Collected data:
/-! ### The reserved space (10_state.md R30), idle or busy -/

/-- The reserved words below the windows. -/
theorem step_access_reserved (s : State) {off : Nat} (hlo : 0x00024 ≤ off) (hhi : off < 0x10000) (halign : off % 4 = 0) :
    step { s with pending := .access (.read .word off) :: rest } =
      .next { s with pending := rest, replies := .word 0#32 :: s.replies } ∧
    step { s with pending := .access (.write .word off v) :: rest } = .next { s with pending := rest } :=
  have hl := locationOf_reserved hlo hhi
  have hp := accessPermitted_word hhi halign
  ⟨(step_read rfl hl hp).trans rfl, step_write rfl hl hp⟩

/-- The window bytes past the capacities. -/
theorem step_access_pastCapacity (s : State) {off : Nat}
    (hoff : (0x10000 + Config.bufCap ≤ off ∧ off < 0x20000) ∨ (0x20000 + Config.outCap ≤ off ∧ off < 0x30000)) :
    step { s with pending := .access (.read .byte off) :: rest } =
      .next { s with pending := rest, replies := .byte 0#8 :: s.replies } ∧
    step { s with pending := .access (.write .byte off v) :: rest } = .next { s with pending := rest } := by
  have hp : accessPermitted .byte off = true := accessPermitted_byte (by omega)
  rcases hoff with ⟨hlo, hhi⟩ | ⟨hlo, hhi⟩
  · have hl := locationOf_pastBuf hlo hhi
    exact ⟨(step_read rfl hl hp).trans rfl, step_write rfl hl hp⟩
  · have hl := locationOf_pastOut hlo hhi
    exact ⟨(step_read rfl hl hp).trans rfl, step_write rfl hl hp⟩

/-! ### The bits of STATUS and of CTRL -/

theorem statusWord_busy (s : State) : (statusWord s).getLsbD 0 = s.busy := by
  simp [statusWord]

theorem statusWord_done (s : State) : (statusWord s).getLsbD 1 = s.done := by
  simp [statusWord]

theorem statusWord_err (s : State) : (statusWord s).extractLsb' 2 3 = s.err := by
  apply BitVec.eq_of_getLsbD_eq
  intro i hi
  simp [statusWord, hi, show 2 + i < 32 by omega, show 1 < 2 + i by omega]

theorem statusWord_reserved (s : State) : (statusWord s).extractLsb' 5 27 = 0#27 := by
  apply BitVec.eq_of_getLsbD_eq
  intro i hi
  simp [statusWord, hi]
  intro _ _ _
  exact BitVec.getLsbD_of_ge _ _ (by omega)

theorem ctrl_reserved (op : BitVec 2) : (op.setWidth 32 : Word).extractLsb' 2 30 = 0#30 := by
  apply BitVec.eq_of_getLsbD_eq
  intro i hi
  simp [hi]

/-- A CTRL value and its bits [1:0] alone have the same OP field. -/
theorem opField_and_three (v : Word) : opField (v &&& 0x00000003#32) = opField v := by
  rw [and_three_eq, opField_setWidth]

/-! ### The statements -/

/-- Settles O32: the memory is the old one with one byte written, and the read finds that byte. -/
theorem bufferByteIsWrittenAndReadBack : Obligations.BufferByteIsWrittenAndReadBack := by
  intro s i v rest hidle hi
  exact ⟨s.buf.write i (v.extractLsb' 0 8), step_write_bufByte hi hidle rfl, Memory.read_write_same _ _ _,
    fun k hk => Memory.read_write_ne _ _ hk,
    run_two (step_write_bufByte hi hidle rfl) (step_read_bufByte hi (Memory.read_write_same _ _ _) rfl)⟩

/-- Settles O30: each write as a step, and then the read of the same register. -/
theorem operandRegistersReadBackAsWritten : Obligations.OperandRegistersReadBackAsWritten := by
  intro s v rest hidle
  refine ⟨step_write_ctrl hidle rfl, step_write_offset hidle rfl, step_write_width hidle rfl, ?_,
    run_two (step_write_offset hidle rfl) (step_read_offset rfl),
    run_two (step_write_width hidle rfl) (step_read_width rfl)⟩
  rw [and_three_eq]
  exact run_two (step_write_ctrl hidle rfl) (step_read_ctrl rfl)

/-- Settles O31, by the two outcomes of the test against BUF_CAP. -/
theorem bufLenTakesOnlyLegalValues : Obligations.BufLenTakesOnlyLegalValues := by
  intro s v rest hidle h
  rw [step_write_bufLen hidle h, setBufLen, uint32]
  exact ⟨fun hle => by rw [if_pos hle], fun hlt => by rw [if_neg (Nat.not_le.2 hlt)]⟩

/-- Settles O35: the reply is the STATUS word, whose bits are said above. -/
theorem statusReadsItsFlags : Obligations.StatusReadsItsFlags := fun s _ h =>
  ⟨statusWord s, step_read_status h, statusWord_busy s, statusWord_done s, statusWord_err s, statusWord_reserved s⟩

/-- Settles O36, one read rule per location. -/
theorem idleReadsReturnTheState : Obligations.IdleReadsReturnTheState := fun _ _ hidle =>
  ⟨step_read_bufLen rfl, step_read_start rfl, step_read_resultLo hidle rfl, step_read_resultHi hidle rfl,
    step_read_outLen hidle rfl, fun _ _ hi hbyte => step_read_bufByte hi hbyte rfl,
    fun _ _ hj hbyte => step_read_outByte hj hidle hbyte rfl⟩

/-- Settles O39: the reserved places by the register map, the reserved bits by the words of CTRL and STATUS. -/
theorem reservedSpaceReadsZero : Obligations.ReservedSpaceReadsZero := by
  intro s v rest
  refine ⟨fun _ => step_access_reserved s, fun _ => step_access_pastCapacity s,
    ⟨_, ctrl_reserved s.op, step_read_ctrl rfl⟩, ⟨_, statusWord_reserved s, step_read_status rfl⟩, fun hidle => ?_,
    step_write rfl locationOf_status rfl⟩
  have hwrite (w : Word) : step { s with pending := .access (.write .word 0x00000 w) :: rest } =
      .next { s with pending := rest, op := opField w } := step_write_ctrl hidle rfl
  rw [hwrite, hwrite, opField_and_three]

/-- An address is BFX's exactly when its offset is below 0x30000, wherever the base is (10_state.md R15). -/
theorem offsetOfAddress_accessAddress (a : Access) :
    offsetOfAddress (accessAddress a) = if accessOff a < 0x30000 then some (accessOff a) else none := by
  simp [offsetOfAddress, accessAddress]

/-- Settles O41: the base cancels. -/
theorem addressesAreRelativeToTheBase : Obligations.AddressesAreRelativeToTheBase := by
  intro a
  rw [offsetOfAddress_accessAddress]
  exact ⟨by simp, fun h => if_neg (by omega)⟩

end Sys2Proof.Machine
end

section
/-! What a command's completion depends on (20_memory.md R49) and what it leaves alone (R41). -/

namespace Sys2Proof.Machine

variable {s t s' : State}

@[simp] theorem ofCode_code (operation : Operation) : Operation.ofCode operation.code = some operation := by
  cases operation <;> rfl

/-- The command in the registers, where OP is an operation's code. -/
theorem completeCommand_of_code {operation : Operation} (h : s.op = operation.code) :
    completeCommand s = exec (operation.instr s.offset s.width s.bufLen) s := by
  simp [completeCommand, decode, commandWords, h]

/-- The command in the registers, where OP is the reserved code (30_encoding.md R54). -/
theorem completeCommand_of_reserved (h : s.op = 3#2) : completeCommand s = .next (errorCompletion .invalidOp s) :=
  completeCommand_error s (by rw [check_eq, if_pos h])

/-! ### The bit loops read only bytes below L -/

section

variable {b₁ b₂ : Memory} {o w n : Nat} (h : ∀ k < n, b₁.read k = b₂.read k) (hfits : o + w ≤ 8 * n)

include h hfits

theorem acc_congr : acc b₁ o w = acc b₂ o w :=
  accLoop_congr fun _ _ => readBit_congr h (by omega)

theorem extu_congr : extu b₁ o w = extu b₂ o w := by
  rw [extu, extu, acc_congr h hfits]

theorem exts_congr (hw : 1 ≤ w) : exts b₁ o w = exts b₂ o w := by
  rw [exts, exts, acc_congr h hfits, readBit_congr h (by omega)]

theorem extb_congr : extb b₁ o w = extb b₂ o w :=
  extbLoop_congr fun _ _ => readBit_congr h (by omega)

end

/-! ### Equal inputs give equal outcomes -/

/-- `s'` and `t'`, reached by a command with the code `op`, hold the same outcome: equal ERR, and on success equal results of
the command's own kind. -/
structure SameOutcome (op : BitVec 2) (s' t' : State) : Prop where
  err : t'.err = s'.err
  result : s'.err = 0#3 → op = 0#2 ∨ op = 1#2 → t'.result = s'.result
  out : s'.err = 0#3 → op = 2#2 → t'.outLen = s'.outLen ∧ t'.out = s'.out

/-- Of an error's outcome only ERR is asked. -/
theorem sameOutcome_errorCompletion (op : BitVec 2) (e : ErrKind) (s t : State) :
    SameOutcome op (errorCompletion e s) (errorCompletion e t) where
  err := rfl
  result h := absurd h (errCode_ne_zero e)
  out h := absurd h (errCode_ne_zero e)

/-- A completion whose effect takes a value from the buffer and puts it into the state: where the value is the same, so is
the outcome. The operands that pass the checks have a field inside the buffer. -/
theorem complete_sameOutcome {α : Type} {op : BitVec 2} {offset width len : Word} {value : Memory → Nat → Nat → Option α}
    {put : α → State → State}
    (hvalue : ∀ o w, 1 ≤ w → o + w ≤ 8 * len.toNat → value s.buf o w = value t.buf o w)
    (hput : ∀ a, SameOutcome op (succeed (put a s)) (succeed (put a t)))
    (hs : complete op offset width len (fun o w u => (value u.buf o w).map fun a => put a u) s = .next s') :
    ∃ t', complete op offset width len (fun o w u => (value u.buf o w).map fun a => put a u) t = .next t' ∧
      SameOutcome op s' t' := by
  rcases complete_cases (op := op) (offset := offset) (width := width) (len := len)
      (effect := fun o w u => (value u.buf o w).map fun a => put a u) s with
    ⟨e, hc, he⟩ | ⟨-, -, he⟩ | ⟨u, hc, hu, he⟩ <;> rw [he] at hs <;> cases hs
  · exact ⟨_, complete_error t hc, sameOutcome_errorCompletion op e s t⟩
  · obtain ⟨a, ha, rfl⟩ := Option.map_eq_some_iff.1 hu
    obtain ⟨-, ho, hw, -, hfits⟩ := check_eq_none_iff.1 hc
    rw [hvalue _ _ (by omega) (by omega)] at ha
    exact ⟨_, by rw [complete_ok t hc, ha]; rfl, hput a⟩
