-- ==== Sys2Proof/Machine/State.lean ====
section
/-! DEFINITION. The state of one ASK-CORE instance (10_state.md R10), its reset values (R39), and the reasons a step
can stop. -/

namespace Sys2Proof.Machine

/-- The extractor's state XST (10_state.md R16): 0 is SEARCHING ("no frame open"), 1 is IN_FRAME ("accumulating"). -/
inductive ExtractorState where
  | searching
  | inFrame
  deriving DecidableEq, Repr

/-- An entry of the delay line DL (10_state.md R17): −1, 0 ("nothing") or +1. -/
inductive Tap where
  | neg
  | zero
  | pos
  deriving DecidableEq, Repr

/-- A frame record of OFQ (10_state.md R37): the bytes between two flags, checksum bytes included, and the Boolean of
`verify`. -/
structure FrameRecord where
  bytes : List Byte
  ok : Bool
  deriving DecidableEq, Repr

/-- One access of the host (45_system_and_queues.md R170), or the reset input, which "a model treats as one more
host-visible event in the access sequence" (70_reset_and_hazards.md R210). The register number is any number
(93_implementation_defined.md U8, log entry 8). -/
inductive Access where
  | write (n : Nat) (v : Word)
  | read (n : Nat)
  | hardwareReset
  deriving DecidableEq, Repr

/-- The coefficient RAM COEF (10_state.md R34) as the entries written since hardware reset, indexes strictly rising; an
index not listed holds its unspecified power-up value (R39). Log entries 4 and 13. -/
abbrev CoefRam := List (Nat × BitVec 25)

/-- The whole state (10_state.md R10), and after it four fields of the model's own: the constants of the instance, the
host's accesses still to be performed, the value the latest read returned, and the count of hardware resets. -/
structure State where
  /-- CRC, R11. -/
  crc : BitVec 16
  /-- SCNT, R12. -/
  scnt : BitVec 3
  /-- DCNT, R13. -/
  dcnt : BitVec 3
  /-- ELVL, R14. -/
  elvl : Bool
  /-- DPRV, R14. -/
  dprv : Bool
  /-- PSR, R15. -/
  psr : BitVec 8
  /-- PCNT, R15. -/
  pcnt : BitVec 3
  /-- XST, R16. -/
  xst : ExtractorState
  /-- XOVL, R16. -/
  xovl : Bool
  /-- FLEN, R16. -/
  flen : BitVec 16
  /-- FACC, R16. -/
  facc : List Byte
  /-- DL, R17; the head is DL[0]. -/
  dl : List Tap
  /-- ACC, R17. -/
  acc : BitVec 56
  /-- CFG_PREAMBLE.PREAMBLE_LEN, R21. -/
  preambleLen : BitVec 16
  /-- CFG_SPS.SPS, R22. -/
  sps : BitVec 9
  /-- CFG_PHINC.PHINC, R23. -/
  phinc : BitVec 32
  /-- CFG_WAKE_LEN.WAKE_LEN, R24. -/
  wakeLen : BitVec 24
  /-- CFG_WAKE_PHINC.WAKE_PHINC, R25. -/
  wakePhinc : BitVec 32
  /-- CFG_BUF_LEN.BUF_LEN, R26. -/
  bufLen : BitVec 24
  /-- CFG_FIT.FIT, R27. -/
  fit : BitVec 2
  /-- COEF_ADDR.CADDR, R28. -/
  caddr : BitVec 12
  /-- ERR, R30: flags 5:0 and 9:8, LASTCODE 23:16. -/
  err : BitVec 32
  /-- ERRCMD, R31. -/
  errcmd : BitVec 32
  /-- COEF, R34. -/
  coef : CoefRam
  /-- PBUF, R36. -/
  pbuf : Bits
  /-- OBQ, R37; the head of each queue is the head of its list. -/
  obq : List Bool
  /-- OYQ, R37. -/
  oyq : List Byte
  /-- OFQ, R37. -/
  ofq : List FrameRecord
  /-- OSQ, R37. -/
  osq : List Sample
  /-- FRD, R37. -/
  frd : BitVec 16
  /-- The model's own: the constants of the instance (00_scope.md section 4), never changed. Log entry 3. -/
  par : Params
  /-- The model's own: the host's accesses not yet performed, first one first (20_memory.md R46). Log entry 1. -/
  bus : List Access
  /-- The model's own: what the latest access returned to the host, if it was a read (R170). Log entry 2. -/
  readData : Option Word
  /-- The model's own: how many hardware resets there have been, which selects COEF's power-up contents. Log entry 5. -/
  resets : Nat
  deriving DecidableEq, Repr

/-- Why a step stops with a fault: there is no such case. Every command word and every access has exactly one defined
outcome given the parameters (93_implementation_defined.md, end of section 1), U1 being taken as a free value (log
entries 4 and 9), so this type has no constructor. -/
inductive Fault where
  deriving DecidableEq, Repr

/-- Why a step is refused. -/
inductive Refusal where
  /-- Raised by an arm of exec whose command has no meaning yet; safe. No arm raises it: every command of
  30_encoding.md R63 has its meaning. -/
  | notModelled (mnemonic : String)
  deriving DecidableEq, Repr

/-- The machine right after the hardware reset numbered `resets` of the instance with parameters `p` (10_state.md R39;
70_reset_and_hazards.md R210). COEF is unspecified: nothing is listed. -/
def State.resetWith (p : Params) (resets : Nat) : State where
  crc := 0xFFFF
  scnt := 0
  dcnt := 0
  elvl := true
  dprv := true
  psr := 0
  pcnt := 0
  xst := .searching
  xovl := false
  flen := 0
  facc := []
  dl := List.replicate Config.dlLen .zero
  acc := 0
  preambleLen := 0
  sps := 0
  phinc := 0
  wakeLen := 0
  wakePhinc := 0
  bufLen := 0
  fit := 0
  caddr := 0
  err := 0
  errcmd := 0
  coef := []
  pbuf := []
  obq := []
  oyq := []
  ofq := []
  osq := []
  frd := 0
  par := p
  bus := []
  readData := none
  resets := resets

/-- The machine right after reset (R39). The instance is the one of 95_test_vectors.md and no access is pending: log
entries 1, 3 and 5; a statement about reset is made of `State.resetWith` for every instance. -/
def State.reset : State := State.resetWith vectorParams 0

end Sys2Proof.Machine
end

● **What you are asked to do**:
Would you copy out every line in the records that includes the string "hput"?

● **Written response**:
    (hput : ∀ a, SameOutcome op (succeed (put a s)) (succeed (put a t)))
    exact ⟨_, by rw [complete_ok t hc, ha]; rfl, hput a⟩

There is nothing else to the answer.